Laurens van der post himself (1906-1996) was blessed with the soul of a poet and with a childhood that nurtured that soul. His attunement to the world around him was extraordinary. There is scarcely a sentence in this book unworthy of being quoted, but I will close today with a short excerpt from near the beginning, since in the beginning is the end and in the end the beginning:
The last red glow in the west died down behind the purple range of cloud, and it went utterly dark beyond our camp. Our own fires rose higher than ever, straining like a gothic spire towards the stars which were appearing in unusual numbers. Soon the stars were great and loud with light until the sky trembled like an electric bell, while every now and then from the horizon the lightning swept a long sort of lighthouse beam over us. At last the Bushmen stood up from their work with a deep sigh of satisfaction and wiped their hands on stubbles of grass. ... As always their fires were more circumspect than our own. Ours was a cathedral of flames, theirs little more than slender candles burning in a night devout under stars.
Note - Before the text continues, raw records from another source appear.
/-! ## Queues (R220, R240, R250) -/

/-- A queue descriptor, or none where it breaks R240. -/
def queueOfBytes (desc : Nat) (priv : Bool) (b : List Byte) : Option HostQueue :=
  let f (o n : Nat) : Nat := leNat ((b.drop o).take n)
  let n := f 0x18 4
  let bad := decide (f 0 8 % 64 ≠ 0 ∨ n < 16 ∨ 65536 < n ∨ 2 ^ Nat.log2 n ≠ n ∨ 128 ≤ f 0x1C 1 ∨ 64 ≤ f 0x1D 1)
    || decide (f 0x1F 0x21 ≠ 0)
  if bad then none
  else some { desc := desc, ring := BitVec.ofNat 64 (f 0 8), taila := BitVec.ofNat 64 (f 8 8), heada := BitVec.ofNat 64 (f 0x10 8), nent := n,
              hwq := f 0x1C 1 % 64, priv := priv || bitN (f 0x1C 1) 6 == 1, ctx := f 0x1D 1 }
/-- Whether bytes lie in the host window (R515). -/
def Edge.inWindow (e : Edge) (p n : Nat) : Bool :=
  decide (e.hwsize ≠ 0 ∧ e.hwbase ≤ p ∧ p + n ≤ min (e.hwbase + e.hwsize) memSize)
/-- The tail line of a queue. -/
def HostQueue.tailLine (q : HostQueue) : Addr := q.taila &&& ~~~(63#64)
/-- Ring, tail line and head count lie where R240 has them: in a `HOSTCOH` buffer of the queue's context, or in the host window. -/
def State.queueFits (s : State) (q : HostQueue) : Bool :=
  let at_ (a : Addr) (n : Nat) : Bool :=
    if q.priv then s.edge.inWindow a.toNat n
    else match s.commandable q.ctx with
      | some c => let e := s.buf c (bufOf a); e.valid && e.hostcoh && decide (offOf a + n ≤ e.size)
      | none => false
  at_ q.ring (64 * q.nent) && at_ q.tailLine 64 && at_ q.heada 4
/-- The descriptor of a new queue, or none where it breaks R240. -/
def State.queueAt (s : State) (desc : Nat) (priv : Bool) : Option HostQueue :=
  if s.queues.any fun e => e.2.desc == desc then none
  else ((s.readPhys desc 64).bind (queueOfBytes desc priv)).bind fun q => if s.queueFits q then some q else none
/-- A new queue is active, and its tail line hitched (R220). -/
def State.openQueue (s : State) (qn desc : Nat) (priv : Bool) : Option State :=
  (s.queueAt desc priv).bind fun q =>
    (s.queueBytes q .load q.tailLine 64).map fun ps => ((s.setQueue qn q).queueState qn 1).queueHitch qn (ps.headD 0 / 64) q.tailLine
/-- The lowest number no queue has and no item of a destroyed queue still names. -/
def State.freeQueue (s : State) : Nat :=
  let used := s.queues.map (·.1) ++ s.items.filterMap fun i => i.host.map (·.queue)
  ((List.range (used.length + 1)).find? fun k => !used.contains k).getD 0
def State.qcreate (s : State) (qn : Nat) : State :=
  match s.offered qn with
  | none => s
  | some (q, e) =>
    let new := if e.cmd = 8 ∧ s.untaken qn = 0 then s.queueAt e.a0 false else none
    -- the pages of its tail line and head count are served first (R465)
    match new.bind fun d => if d.priv then none
        else (s.cpMiss d.ctx q.dead [(.load, d.tailLine, 64), (.store, d.heada, 4)]).map fun m => (d.ctx, m) with
    | some (ctx, buf, pg) => s.queueWait qn ctx buf pg
    | none => s.simple qn 8 fun s _ e => match s.openQueue s.freeQueue e.a0 false with | some s => .ok s | none => .error 0
/-- A queue is gone, and its hitch. -/
def State.dropQueue (s : State) (k : Nat) : State :=
  let s := s.stopQueue k 0
  { s with queues := Map.erase s.queues k }.trimLines
/-- Whether a queue still has entries that were admitted by a push of its tail and not taken. -/
def State.draining (s : State) (k : Nat) : Bool :=
  match Map.get? s.queues k with
  | some q => decide (q.state = 1) && !s.frozen q.ctx && (decide (0 < s.ahead k q) || decide (0 < s.untaken k))
  | none => false
/-- QDESTROY: after the entries of the queue already admitted (R242); of its own queue at once. -/
def State.qdestroy (s : State) (qn : Nat) : State :=
  s.lasting qn 9 fun s e => match s.queues.find? fun x => x.2.desc == e.a0 with
    | none => .error 0
    | some (k, _) => .ok (if k ≠ qn ∧ s.draining k then (s, some (.qdestroy k)) else (s.dropQueue k, none))
/-- QUEUE_TAIL_PUSH: the push of the tail line lands in the command processor and gives the tail; a count beyond the ring stops the
queue (R220, R242). With the host lost no tail is pushed (R497). -/
def State.tailPush (s : State) (qn : Nat) : State :=
  match Map.get? s.queues qn with
  | none => s
  | some q => match q.hitch.bind fun x => x.sent.map (x, ·) with
    | none => s
    | some (x, data, n, _) =>
      if q.state ≠ 1 ∨ s.edge.wymDown then s
      else
        let tail := leNat (data.take 4)
        let s := s.setQueue qn { q with tail := tail, dead := [], hitch := some ({ x with sent := none, seqs := [n] } : Slot).advance }
        if q.nent < (tail + 2 ^ 32 - q.head) % 2 ^ 32 then s.stopQueue qn 2 else s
The sight stirred me deeply....
2 comments:
I am fascinated by deserts, and love to hear stories about them. The thought of actually (sorry PJ) going to a real desert gives me the fantods. It doesn't surprise me a bit that writers are moved to poetry, philosophy and mysticism by a desert experience. Good. I can read their stories from my perch in the woods. Next to the Bay. In winter. Winter would be a good time to read this book.
So interesting how different people are, how differently two women similar in many ways respond to the same habitat idea. In winter I love to read about the Arctic! The desert doesn't really attract me, but the Arctic "wastelands" do.